### [What to do]
Output only these lines, set down exactly: the one containing "under RESET. -/" and each line after it through the end of the records.

--- START ---

-- ==== Sys2Proof/Tests/Slice0.lean ====
section
/-! SUPPORT. Tests of the writer's own: ill-formed commands that the check refuses; words and frames written out from the
spec's layouts; one step of a command on a small state; and, for each statement that has hypotheses, states that meet the
hypotheses of each of its clauses. -/

namespace Sys2Proof.Tests

open Sys2Proof Sys2Proof.Machine

/-! ## Small states -/

/-- The machine after the release of RESET with everything but its tables changed. -/
def machine (f : Live → Live) : State := State.reset.withLive (f State.reset.live)

/-- The same with a request in the buffer. -/
def asking (p : List Byte) (f : Live → Live) : State :=
  machine fun l => { f l with mgmt := { (f l).mgmt with request := some p } }

/-- A VALID region. -/
def full (b : List Byte) : Region := { state := .valid, content := b }

/-- A LANE content (R194): all stations present, drive heads 5 and 6, board 7, remote 9, plate length 1000 mm, mirror trip
level 24, auto-tare. -/
def laneBytes : List Byte := [7, 5, 6, 7, 9, 3, 0xE8] ++ List.replicate 14 0 ++ [24, 0, 1, 0, 0, 0xFF] ++ List.replicate 37 0

/-- A channel entry (R194): head 2, high limit 1000, low limit 0, the rest as given. -/
def entryBytes (channel role station applies : Byte) : List Byte :=
  [1, 2, channel, role, station, 0, 0, 0, 3, 0xE8, 0, 0, 0, 0, applies] ++ List.replicate 9 0

/-- A segment set of two points (R194): (0, 0) and (1000, 1000). -/
def segmentBytes : List Byte := [2, 0, 0, 0, 0, 0, 3, 0xE8, 3, 0xE8] ++ List.replicate 24 0

/-- A plan of the given steps (R194), loop start 0, roller-only entry allowed. -/
def planBytes (steps : List (List Byte)) : List Byte :=
  [0, 0, byte steps.length, 1] ++ List.replicate 12 0 ++ steps.flatten ++ List.replicate (256 - 8 * steps.length) 0

/-- A table store with every region but FAULTS and PROMPTS VALID: three channels of head 2 (AUX never judged, AUX always
judged, FORCE_L of RA) and one plan. -/
def filled (steps : List (List Byte)) : Tables :=
  { Tables.reset with
    lane := full laneBytes
    channels := full (entryBytes 0 13 3 2 ++ entryBytes 1 13 3 0 ++ entryBytes 2 0 1 2)
    segments := full segmentBytes
    plans := full (planBytes steps)
    limits := full []
    form := full [0, 40, 0, 8, 0, 0, 0, 0]
    glyphs := full [] }

/-- A state with the tables filled. -/
def lane (s : State) : State := { s with tables := filled [] }

/-- An axle record with nothing measured. -/
def axle1 : AxleRecord := AxleRecord.fresh 1 .steer .onStation

/-- A record that is OPEN in slot 1. -/
def record1 : VehicleRecord :=
  { cls := 0, plan := some 0, expected := 1, kinds := [.steer], ident := none, date := none, operator := none, forced := false,
    rollerOnly := false, axles := [], totalLoad := none, serviceEff := none, parkingEff := none, verdict := .absent,
    checkCode := none, printCount := 0 }

/-- Slot 1 in a state with a record. -/
def slot1 (x : SlotState) (r : VehicleRecord) (l : Live) : Live := l.setSlot 0 { state := x, record := some r }

/-- A roller station in a state. -/
def stands (r : Roller) (x : StationState) (l : Live) : Live := l.setRoller r { l.roller r with state := x }

/-- A fault entry of lane scope. -/
def entry (src : Source) (a : Action) (present : Bool) : FaultEntry :=
  { source := src, scope := .lane, action := a, present := present, prompt := none }

/-- A frame of no bytes. -/
def frame0 : Frame := { dest := 0, src := 0, kind := 9, payload := [] }

/-! ## Ill-formed commands are refused (WellFormed) -/

theorem test_mgmt_frame_needs_a_code : WellFormed (.mgmtFrame []) = false := by decide
theorem test_mgmt_frame_is_at_most_48_bytes : WellFormed (.mgmtFrame (List.replicate 49 0)) = false := by decide
theorem test_host_frame_is_not_to_0 : WellFormed (.hostPassThrough { dest := 0, src := 0, kind := 3, payload := [] }) = false := by
  decide
theorem test_host_frame_is_not_above_31 :
    WellFormed (.hostPassThrough { dest := 32, src := 0, kind := 3, payload := [] }) = false := by decide
theorem test_host_frame_payload_fits :
    WellFormed (.hostPassThrough { dest := 1, src := 0, kind := 3, payload := List.replicate 49 0 }) = false := by decide
theorem test_head_frame_comes_from_a_head :
    WellFormed (.headFramePassedUp { dest := 0, src := 31, kind := 12, payload := [] }) = false := by decide
theorem test_head_frame_is_not_to_31 :
    WellFormed (.headFramePassedUp { dest := 31, src := 1, kind := 12, payload := [] }) = false := by decide
theorem test_sample_channel_is_at_most_7 : WellFormed (.sampleFrame 1 8 [0]) = false := by decide
theorem test_sample_frame_has_samples : WellFormed (.sampleFrame 1 0 []) = false := by decide
theorem test_sample_frame_has_at_most_8 : WellFormed (.sampleFrame 1 0 (List.replicate 9 0)) = false := by decide
theorem test_sample_source_is_a_head : WellFormed (.sampleFrame 0 0 [0]) = false := by decide
theorem test_status_source_is_a_head : WellFormed (.headStatus 31 0 0) = false := by decide
theorem test_confirm_source_is_a_head : WellFormed (.buttonConfirm 0) = false := by decide
theorem test_repeat_source_is_a_head : WellFormed (.buttonRepeat 0) = false := by decide
theorem test_skip_source_is_a_head : WellFormed (.buttonSkip 31) = false := by decide
theorem test_stop_source_is_a_head : WellFormed (.operatorStop 31) = false := by decide
theorem test_unknown_button_source_is_a_head : WellFormed (.buttonUnknown 31 4) = false := by decide
theorem test_a_button_is_not_unknown : WellFormed (.buttonUnknown 1 3) = false := by decide
theorem test_entry_is_below_64 : WellFormed (.silenceLimit 64) = false := by decide

/-! ## Layouts written out from the spec -/

set_option maxRecDepth 10000 in
/-- CRC-16 with polynomial 0x1021 and initial value 0xFFFF of the digits 1 to 9 (R189). -/
theorem test_crc_of_the_digits : crc16 [0x31, 0x32, 0x33, 0x34, 0x35, 0x36, 0x37, 0x38, 0x39] = 0x29B1 := by decide
theorem test_be16 : be16 0x1234 = [0x12, 0x34] := by decide
theorem test_reply_frame_of_window : replyFrame 3 .ok [] = { dest := 0, src := 0, kind := 8, payload := [3, 0] } := by decide
theorem test_lane_settings_defaults : (LaneSettings.ofBytes laneBytes).settle = 500
    ∧ (LaneSettings.ofBytes laneBytes).tareInterval = 900 ∧ (LaneSettings.ofBytes laneBytes).trip = 24
    ∧ (LaneSettings.ofBytes laneBytes).autoTare = true ∧ (LaneSettings.ofBytes laneBytes).autoPrint = false
    ∧ (LaneSettings.ofBytes laneBytes).driveRB = 6 := by decide
theorem test_channel_entry : (filled []).entries[2]?.map (fun e => (e.role, e.station, e.head, e.channel, e.high))
    = some (.forceL, some .ra, 2, 2, 1000) := by decide
theorem test_plan_reads_its_units :
    ((filled [[9, 2, 0, 0, 0, 0, 0, 0], [1, 1, 0x80, 0, 0, 0, 0, 0]]).plan 0).unitAt 0 =
      some { step := 1, record := .spin (some .ra) true, mods := { station := some .rb, limitRow := none, part := none } } := by
  decide
theorem test_void_band_begins : voidBand.take 3 = [0x80, 0x80, 0x80] := by decide

/-! ## One step of a command -/

theorem test_status_after_reset : (match step { asking [1] id with pending := [.status] } with
    | .next s => s.live.chain.up.map (·.frame.payload) | _ => []) =
      [[1, 0, 0, 0, 0, 9, 9, 9, 0, 0, 0, 0, 0, 0, 0, 0, 0, 0, 0, 0, 0, 0, 0, 0]] := by decide
theorem test_unknown_request_is_refused : (match exec .mgmtUnknownRequest (asking [99] id) with
    | .next s => s.live.chain.up.map (·.frame.payload) | _ => []) = [[99, 3]] := by decide
theorem test_idle_step_ticks : (match step State.reset with | .next s => s.live.chain.windowTimer | _ => 9) = 1 := by decide
theorem test_estop_released_without_estop : exec .estopReleased State.reset = .next State.reset := by rfl
theorem test_keepalive_starts_timing : (match exec .keepalive (machine fun l =>
      { l with mgmt := { l.mgmt with keepState := .first, keepTimer := some 7 } }) with
    | .next s => (s.live.mgmt.keepState, s.live.mgmt.keepTimer) | _ => (.first, none)) = (.timing, some 0) := by decide
theorem test_mgmt_frame_fills_the_buffer : (match exec (.mgmtFrame [1]) State.reset with
    | .next s => s.live.mgmt.request | _ => none) = some [1] := by decide

/-! ## States that meet the hypotheses of the statements -/

/-- A small state asks for a request where its change leaves RESET and the waiting REPLY alone. -/
theorem asking_asks (p : List Byte) (f : Live → Live) (h : (f State.reset.live).resetAsserted = false)
    (k : (f State.reset.live).mgmt.reply = none) : (asking p f).asks p := ⟨h, k, rfl⟩

/-- The same with the tables changed. -/
theorem asking_asks_tables (T : Tables) (p : List Byte) (f : Live → Live) (h : (f State.reset.live).resetAsserted = false)
    (k : (f State.reset.live).mgmt.reply = none) : ({ asking p f with tables := T } : State).asks p := ⟨h, k, rfl⟩

/-- A state under RESET. -/
def held : State := machine fun l => { l with resetAsserted := true }

theorem witness_step_takes_the_front_command :
    ({ State.reset with pending := [.status, .window] } : State).pending = .status :: [.window] := by rfl

theorem witness_empty_queue : held.pending = [] ∧ held.live.resetAsserted = true
    ∧ State.reset.awake ∧ State.reset.live.due State.reset.tables = []
    ∧ (machine fun l => l.setSeq { l.seq with state := .running }).live.due State.reset.tables ≠ [] := by
  refine ⟨rfl, rfl, rfl, ?_, ?_⟩ <;> decide

theorem witness_under_reset : held.live.resetAsserted = true ∧ ∀ l, Instr.estopAsserted ≠ .resetRelease l :=
  ⟨rfl, fun _ h => by cases h⟩

theorem witness_reset : State.reset.awake ∧ held.live.resetAsserted = true := ⟨rfl, rfl⟩

theorem witness_table_law : State.reset.tables.law ∧ ∃ t, step State.reset = .next t := by
  refine ⟨⟨fun n => ?_, fun n => ?_, fun n _ => ?_, fun n h => ?_⟩, _, rfl⟩
  · cases n <;> decide
  · cases n <;> decide
  · cases n <;> rfl
  · cases n <;> exact absurd h (by decide)

theorem witness_laws : Lawful State.reset.tables State.reset.live ∧ ∃ t, step State.reset = .next t := by
  refine ⟨⟨?_, ?_, ?_, ?_⟩, _, rfl⟩
  · unfold QueuesBounded; decide
  · exact ⟨List.Pairwise.nil, fun e h => by cases h⟩
  · refine ⟨⟨by decide, fun i => ?_⟩, List.nodup_nil, fun e h => ?_, fun j h => ?_⟩
    exact (by decide : ∀ i, State.reset.live.slotState i = .free ↔ (State.reset.live.records.slots.get i).record = none) i
    · exact absurd h List.not_mem_nil
    · cases h
  · intro _ h; exact absurd h (by decide)

/-- The keepalive monitor in a state, its limits 50 ms and 250 ms. -/
def keep (k : KeepState) (n : Nat) : State :=
  machine fun l => { l with mgmt := { l.mgmt with keepState := k, keepTimer := some n, lower := 50, upper := 250 } }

--- END ---

### [Your solution]
/-- A state under RESET. -/
def held : State := machine fun l => { l with resetAsserted := true }

theorem witness_step_takes_the_front_command :
    ({ State.reset with pending := [.status, .window] } : State).pending = .status :: [.window] := by rfl

theorem witness_empty_queue : held.pending = [] ∧ held.live.resetAsserted = true
    ∧ State.reset.awake ∧ State.reset.live.due State.reset.tables = []
    ∧ (machine fun l => l.setSeq { l.seq with state := .running }).live.due State.reset.tables ≠ [] := by
  refine ⟨rfl, rfl, rfl, ?_, ?_⟩ <;> decide

theorem witness_under_reset : held.live.resetAsserted = true ∧ ∀ l, Instr.estopAsserted ≠ .resetRelease l :=
  ⟨rfl, fun _ h => by cases h⟩

theorem witness_reset : State.reset.awake ∧ held.live.resetAsserted = true := ⟨rfl, rfl⟩

theorem witness_table_law : State.reset.tables.law ∧ ∃ t, step State.reset = .next t := by
  refine ⟨⟨fun n => ?_, fun n => ?_, fun n _ => ?_, fun n h => ?_⟩, _, rfl⟩
  · cases n <;> decide
  · cases n <;> decide
  · cases n <;> rfl
  · cases n <;> exact absurd h (by decide)

theorem witness_laws : Lawful State.reset.tables State.reset.live ∧ ∃ t, step State.reset = .next t := by
  refine ⟨⟨?_, ?_, ?_, ?_⟩, _, rfl⟩
  · unfold QueuesBounded; decide
  · exact ⟨List.Pairwise.nil, fun e h => by cases h⟩
  · refine ⟨⟨by decide, fun i => ?_⟩, List.nodup_nil, fun e h => ?_, fun j h => ?_⟩
    exact (by decide : ∀ i, State.reset.live.slotState i = .free ↔ (State.reset.live.records.slots.get i).record = none) i
    · exact absurd h List.not_mem_nil
    · cases h
  · intro _ h; exact absurd h (by decide)

/-- The keepalive monitor in a state, its limits 50 ms and 250 ms. -/
def keep (k : KeepState) (n : Nat) : State :=
  machine fun l => { l with mgmt := { l.mgmt with keepState := k, keepTimer := some n, lower := 50, upper := 250 } }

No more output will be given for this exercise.